R or Python? Python or R? The ongoing debate.

On every SQL community event, where there could be a cluster of sessions dedicated to BI or analytics, I would have people asking me, “which one would you recommend?” or “which one I  prefer?”

2018-01-28 15_15_13-Edit Post ‹ TomazTsql — WordPress.com

So, questions about recommendation and preferences are in my opinion the hardest one. And not that I would know my preferences but because you are inadvertently creating someone’s taste or preferences by imposing yours. And expressing taste through someone else taste is even harder.

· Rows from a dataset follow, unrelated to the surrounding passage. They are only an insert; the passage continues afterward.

theorem dropRun_steady {z : State} (u : Run) {s : State} (hz : Steady z s) : Steady z (dropRun u s) := by
  unfold dropRun
  repeat' first
    | with_reducible assumption
    | with_reducible apply finish_steady
    | split
    | fail_if_no_progress with_reducible apply Steady.record

theorem endWork_steady {z : State} (slot : Nat) (force : Bool) {s : State} (hz : Steady z s) : Steady z (endWork slot force s) := by
  unfold endWork
  repeat' first
    | with_reducible assumption
    | with_reducible intro _
    | (extract_lets +onlyGivenNames x; refine Steady.cut (x := x) ?_ (fun hx => ?_); (on_goal 1 => subst x); (on_goal 2 => clear_value x))
    | with_reducible apply Steady.ite
    | with_reducible apply Steady.foldl
    | with_reducible apply finish_steady
    | with_reducible apply dropRun_steady
    | with_reducible apply stopRun_steady
    | with_reducible apply modRun_steady
    | with_reducible apply modNmu_steady
    | with_reducible apply done_steady
    | split

theorem startDestroy_steady {z : State} (r : DescRec) {s : State} (hz : Steady z s) : Steady z (startDestroy r s) := by
  unfold startDestroy
  repeat' first
    | with_reducible assumption
    | (extract_lets +onlyGivenNames x; refine Steady.cut (x := x) ?_ (fun hx => ?_); (on_goal 1 => subst x); (on_goal 2 => clear_value x))
    | (extract_lets +onlyGivenNames x; clear_value x)
    | with_reducible apply Steady.ite
    | with_reducible apply finishGone_steady
    | with_reducible apply refuse_steady
    | with_reducible apply modChan_steady
    | with_reducible apply modSlot_steady
    | with_reducible apply beginReady_steady
    | with_reducible apply settleDestroy_steady
    | with_reducible apply endWork_steady
    | with_reducible apply holdAs_steady
    | split

theorem setMap_steady {z : State} (slot : Nat) (f : MapEntry → MapEntry) {s : State} (hz : Steady z s) : Steady z (setMap slot f s) := by
  unfold setMap
  repeat' first
    | with_reducible assumption
    | with_reducible intro _
    | (extract_lets +onlyGivenNames x; clear_value x)
    | with_reducible apply modFlash_steady
    | with_reducible apply modMemory_steady
    | exact ⟨Nat.le_refl _, Nat.le_refl _⟩

theorem channelOutEvent_steady {z : State} (ch cause : Nat) {s : State} (hz : Steady z s) : Steady z
    (channelOutEvent ch cause s) := by
  unfold channelOutEvent
  repeat' first
    | with_reducible assumption
    | with_reducible apply raiseDev_steady
    | with_reducible apply raiseEvent_steady

theorem beginMove_steady {z : State} (slot kind : Nat) {s : State} (hz : Steady z s) : Steady z (beginMove slot kind s) := by
  unfold beginMove
  repeat' first
    | with_reducible assumption
    | with_reducible intro _
    | (extract_lets +onlyGivenNames x; refine Steady.cut (x := x) ?_ (fun hx => ?_); (on_goal 1 => subst x); (on_goal 2 => clear_value x))
    | (extract_lets +onlyGivenNames x; clear_value x)
    | with_reducible apply setMap_steady
    | with_reducible apply modMemory_steady
    | with_reducible apply raiseDev_steady
    | with_reducible apply raiseEvent_steady
    | split

theorem startMoves_steady {z : State}  {s : State} (hz : Steady z s) : Steady z (startMoves s) := by
  unfold startMoves
  repeat' first
    | with_reducible assumption
    | with_reducible intro _
    | (extract_lets +onlyGivenNames x; clear_value x)
    | with_reducible apply Steady.ite
    | with_reducible apply Steady.foldl
    | with_reducible apply beginMove_steady

theorem queueMoves_steady {z : State} (kind : Nat) (slots : List Nat) {s : State} (hz : Steady z s) : Steady z
    (queueMoves kind slots s) := by
  unfold queueMoves
  repeat' first
    | with_reducible assumption
    | with_reducible intro _
    | (extract_lets +onlyGivenNames x; clear_value x)
    | with_reducible apply modMemory_steady

theorem keepParked_steady {z : State} (ch : Nat) {s : State} (hz : Steady z s) : Steady z (keepParked ch s) := by
  unfold keepParked
  repeat' first
    | with_reducible assumption
    | with_reducible intro _
    | (extract_lets +onlyGivenNames x; refine Steady.cut (x := x) ?_ (fun hx => ?_); (on_goal 1 => subst x); (on_goal 2 => clear_value x))
    | with_reducible apply Steady.foldl
    | with_reducible apply modMemory_steady
    | with_reducible apply setMap_steady

theorem cancelTo_steady {z : State} (ch : Nat) {s : State} (hz : Steady z s) : Steady z (cancelTo ch s) := by
  unfold cancelTo
  repeat' first
    | with_reducible assumption
    | with_reducible intro _
    | (extract_lets +onlyGivenNames x; clear_value x)
    | with_reducible apply Steady.ite
    | with_reducible apply Steady.foldl
    | with_reducible apply setMap_steady

theorem leaveChannel_steady {z : State} (ch kind : Nat) {s : State} (hz : Steady z s) : Steady z (leaveChannel ch kind s) := by
  unfold leaveChannel
  repeat' first
    | with_reducible assumption
    | with_reducible apply queueMoves_steady
    | with_reducible apply cancelTo_steady
    | with_reducible apply keepParked_steady

theorem markOut_steady {z : State} (ch : Nat) {s : State} (hz : Steady z s) : Steady z (markOut ch s) := by
  unfold markOut
  repeat' first
    | with_reducible assumption
    | with_reducible intro _
    | (extract_lets +onlyGivenNames x; clear_value x)
    | with_reducible apply modFlash_steady
    | with_reducible apply modMemChan_steady
    | exact ⟨Nat.le_refl _, Nat.le_refl _⟩

theorem startPark_steady {z : State} (m base : Nat) (cs : List Nat) {s : State} (hz : Steady z s) : Steady z (startPark m base cs s) := by
  unfold startPark
  repeat' first
    | with_reducible assumption
    | (extract_lets +onlyGivenNames x; clear_value x)
    | with_reducible apply startMoves_steady
    | with_reducible apply queueMoves_steady
    | with_reducible apply modStack_steady

theorem startRetrain_steady {z : State} (m : Nat) {s : State} (hz : Steady z s) : Steady z (startRetrain m s) := by
  unfold startRetrain
  repeat' first
    | with_reducible assumption
    | with_reducible apply Steady.ite
    | with_reducible apply startPark_steady

theorem nextRetrain_steady {z : State} (m r : Nat) {s : State} (hz : Steady z s) : Steady z (nextRetrain m r s) := by
  unfold nextRetrain
  repeat' first
    | with_reducible assumption
    | with_reducible apply Steady.ite
    | with_reducible apply modStack_steady
    | with_reducible apply startPark_steady

theorem settleRetrain_steady {z : State} (m : Nat) {s : State} (hz : Steady z s) : Steady z (settleRetrain m s) := by
  unfold settleRetrain
  repeat' first
    | with_reducible assumption
    | (extract_lets +onlyGivenNames x; clear_value x)
    | with_reducible apply Steady.ite
    | with_reducible apply modStack_steady
    | with_reducible apply nextRetrain_steady

theorem settleDrain_steady {z : State} (m : Nat) {s : State} (hz : Steady z s) : Steady z (settleDrain m s) := by
  unfold settleDrain
  repeat' first
    | with_reducible assumption
    | with_reducible intro _
    | (extract_lets +onlyGivenNames x; refine Steady.cut (x := x) ?_ (fun hx => ?_); (on_goal 1 => subst x); (on_goal 2 => clear_value x))
    | (extract_lets +onlyGivenNames x; clear_value x)
    | with_reducible apply Steady.ite
    | with_reducible apply Steady.foldl
    | with_reducible apply modStack_steady
    | with_reducible apply channelOutEvent_steady
    | with_reducible apply markOut_steady

theorem settleStacks_steady {z : State}  {s : State} (hz : Steady z s) : Steady z (settleStacks s) := by
  unfold settleStacks
  repeat' first
    | with_reducible assumption
    | with_reducible intro _
    | with_reducible apply Steady.foldl
    | with_reducible apply settleDrain_steady
    | with_reducible apply settleRetrain_steady
    | with_reducible apply startMoves_steady

theorem failSteps_steady {z : State} (gs : List Nat) {s : State} (hz : Steady z s) : Steady z (failSteps gs s) := by
  unfold failSteps
  repeat' first
    | with_reducible assumption
    | fail_if_no_progress with_reducible apply Steady.record

theorem poisonBlock_steady {z : State} (b : Nat) {s : State} (hz : Steady z s) : Steady z (poisonBlock b s) := by
  unfold poisonBlock
  repeat' first
    | with_reducible assumption
    | with_reducible apply modMemChan_steady

theorem spoilRecord_steady {z : State} (b : Binding) (i off : Nat) {s : State} (hz : Steady z s) : Steady z (spoilRecord b i off s) := by
  unfold spoilRecord
  repeat' first
    | with_reducible assumption
    | (extract_lets +onlyGivenNames x; refine Steady.cut (x := x) ?_ (fun hx => ?_); (on_goal 1 => subst x); (on_goal 2 => clear_value x))
    | (extract_lets +onlyGivenNames x; clear_value x)
    | with_reducible apply Steady.ite
    | with_reducible apply putStripe_steady
    | with_reducible apply putBlock_steady
    | with_reducible apply drawFree_steady

theorem loseRecord_steady {z : State} (b : Binding) (i off : Nat) {s : State} (hz : Steady z s) : Steady z (loseRecord b i off s) := by
  unfold loseRecord
  repeat' first
    | with_reducible assumption
    | with_reducible apply failSteps_steady
    | with_reducible apply raiseDev_steady
    | with_reducible apply raiseEvent_steady
    | with_reducible apply spoilRecord_steady

theorem rebuildBlock_steady {z : State} (b : Nat) {s : State} (hz : Steady z s) : Steady z (rebuildBlock b s) := by
  unfold rebuildBlock
  repeat' first
    | with_reducible assumption
    | with_reducible apply Steady.ite
    | with_reducible apply failSteps_steady
    | with_reducible apply poisonBlock_steady
    | with_reducible apply loseRecord_steady
    | split

theorem replayReaders_steady {z : State} (b : Nat) {s : State} (hz : Steady z s) : Steady z (replayReaders b s) := by
  unfold replayReaders
  repeat' first
    | with_reducible assumption
    | with_reducible intro _
    | (extract_lets +onlyGivenNames x; clear_value x)
    | with_reducible apply Steady.ite
    | with_reducible apply Steady.foldl
    | with_reducible apply stopRun_steady
    | with_reducible apply dropWork_steady
    | with_reducible apply rerunRun_steady

theorem rebuildLost_steady {z : State} (lost : List (Nat × Nat)) {s : State} (hz : Steady z s) : Steady z (rebuildLost lost s) := by
  unfold rebuildLost
  repeat' first
    | with_reducible assumption
    | with_reducible intro _
    | (extract_lets +onlyGivenNames x; refine Steady.cut (x := x) ?_ (fun hx => ?_); (on_goal 1 => subst x); (on_goal 2 => clear_value x))
    | with_reducible apply Steady.ite
    | with_reducible apply Steady.foldl
    | with_reducible apply rebuildBlock_steady
    | with_reducible apply loseRecord_steady

theorem placeLost_steady {z : State} (slot : Nat) {s : State} (hz : Steady z s) : Steady z (placeLost slot s) := by
  unfold placeLost
  repeat' first
    | with_reducible assumption
    | with_reducible intro _
    | (extract_lets +onlyGivenNames x; refine Steady.cut (x := x) ?_ (fun hx => ?_); (on_goal 1 => subst x); (on_goal 2 => clear_value x))
    | (extract_lets +onlyGivenNames x; clear_value x)
    | with_reducible apply modMemory_steady
    | with_reducible apply setMap_steady
    | with_reducible apply raiseDev_steady
    | with_reducible apply raiseEvent_steady
    | split

theorem loseStack_steady {z : State} (m : Fin 24) (level : Nat) {s : State} (hz : Steady z s) : Steady z (loseStack m level s) := by
  unfold loseStack
  repeat' first
    | with_reducible assumption
    | with_reducible intro _
    | (extract_lets +onlyGivenNames x; refine Steady.cut (x := x) ?_ (fun hx => ?_); (on_goal 1 => subst x); (on_goal 2 => clear_value x))
    | (extract_lets +onlyGivenNames x; clear_value x)
    | with_reducible apply Steady.ite
    | with_reducible apply Steady.foldl
    | with_reducible apply cancelTo_steady
    | with_reducible apply keepParked_steady
    | with_reducible apply modStack_steady
    | with_reducible apply channelOutEvent_steady
    | with_reducible apply markOut_steady
    | with_reducible apply placeLost_steady
    | with_reducible apply rebuildLost_steady
    | with_reducible apply startMoves_steady
    | with_reducible apply rerunRun_steady
    | with_reducible apply modSeq_steady

theorem raiseLevels_steady {z : State} (m t a b : Nat) {s : State} (hz : Steady z s) : Steady z (raiseLevels m t a b s) := by
  unfold raiseLevels
  repeat' first
    | with_reducible assumption
    | with_reducible intro _
    | with_reducible apply Steady.foldl
    | with_reducible apply raiseDev_steady
    | with_reducible apply raiseEvent_steady

theorem parkStack_steady {z : State} (m t : Nat) {s : State} (hz : Steady z s) : Steady z (parkStack m t s) := by
  unfold parkStack
  repeat' first
    | with_reducible assumption
    | (extract_lets +onlyGivenNames x; refine Steady.cut (x := x) ?_ (fun hx => ?_); (on_goal 1 => subst x); (on_goal 2 => clear_value x))
    | (extract_lets +onlyGivenNames x; clear_value x)
    | with_reducible apply Steady.ite
    | with_reducible apply logDecision_steady
    | with_reducible apply startMoves_steady
    | with_reducible apply queueMoves_steady
    | with_reducible apply modStack_steady

theorem drainStack_steady {z : State} (m : Nat) {s : State} (hz : Steady z s) : Steady z (drainStack m s) := by
  unfold drainStack
  repeat' first
    | with_reducible assumption
    | with_reducible intro _
    | (extract_lets +onlyGivenNames x; refine Steady.cut (x := x) ?_ (fun hx => ?_); (on_goal 1 => subst x); (on_goal 2 => clear_value x))
    | with_reducible apply Steady.foldl
    | with_reducible apply modStack_steady
    | with_reducible apply settleStacks_steady
    | with_reducible apply leaveChannel_steady

theorem noteTemp_steady {z : State} (m t : Nat) {s : State} (hz : Steady z s) : Steady z (noteTemp m t s) := by
  unfold noteTemp
  repeat' first
    | with_reducible assumption
    | (extract_lets +onlyGivenNames x; clear_value x)
    | with_reducible apply modStack_steady

theorem catchSegment_steady {z : State} (e stripes : Nat) {s : State} (hz : Steady z s) : Steady z
    (catchSegment e stripes s) := by
  unfold catchSegment
  repeat' first
    | with_reducible assumption
    | with_reducible intro _
    | (extract_lets +onlyGivenNames x; clear_value x)
    | with_reducible apply Steady.ite
    | with_reducible apply Steady.foldl
    | with_reducible apply catchUnit_steady
    | split

theorem countStream_steady {z : State} (e raw stored : Nat) {s : State} (hz : Steady z s) : Steady z
    (countStream e raw stored s) := by
  unfold countStream
  repeat' first
    | with_reducible assumption
    | with_reducible apply modEngine_steady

My initial reaction is a counter-question, why are you asking this? Simply because my curiosity goes beyond the question of preferring A over B, respectively.  And most of the time, the answer I get is, “because everyone is asking this question” or “because someone said this and the other said that”. In none of the cases, and I mean literally in none, I got the response (the one I would love to get) back like “we are running this algorithm and there are issues…” or “this library suits us better…”. So the community is mainly focused on asking themselves which one is better, instead of asking, can R / Python do the job. And I can assure you, that both can do the job! Period.

Image I ask you, would you prefer Apple iPhone over Samsung Galaxy, respectively? Or if I would ask you, would you prefer BMW over Audi, respectively? In all the cases, both phones or both cars will get the job done. So will Python or R, R or Python. So instead of asking which one I prefer, ask your self, which one suits my environment better? If your background is more statistics and less programming, take R, if you are more into programming and less into statistics, take Python; in both cases you will have faster time to accomplish results with your preferred language. If you ask me, can I do gradient boosting or ANOVA or MDS in Python or in R, the answer will be yes, you can do both in any of the languages.

Important questions are therefore the one that will give you fast results, easier adaptation and adoption, will give a better fit into your environment and will have less impact on your daily tasks.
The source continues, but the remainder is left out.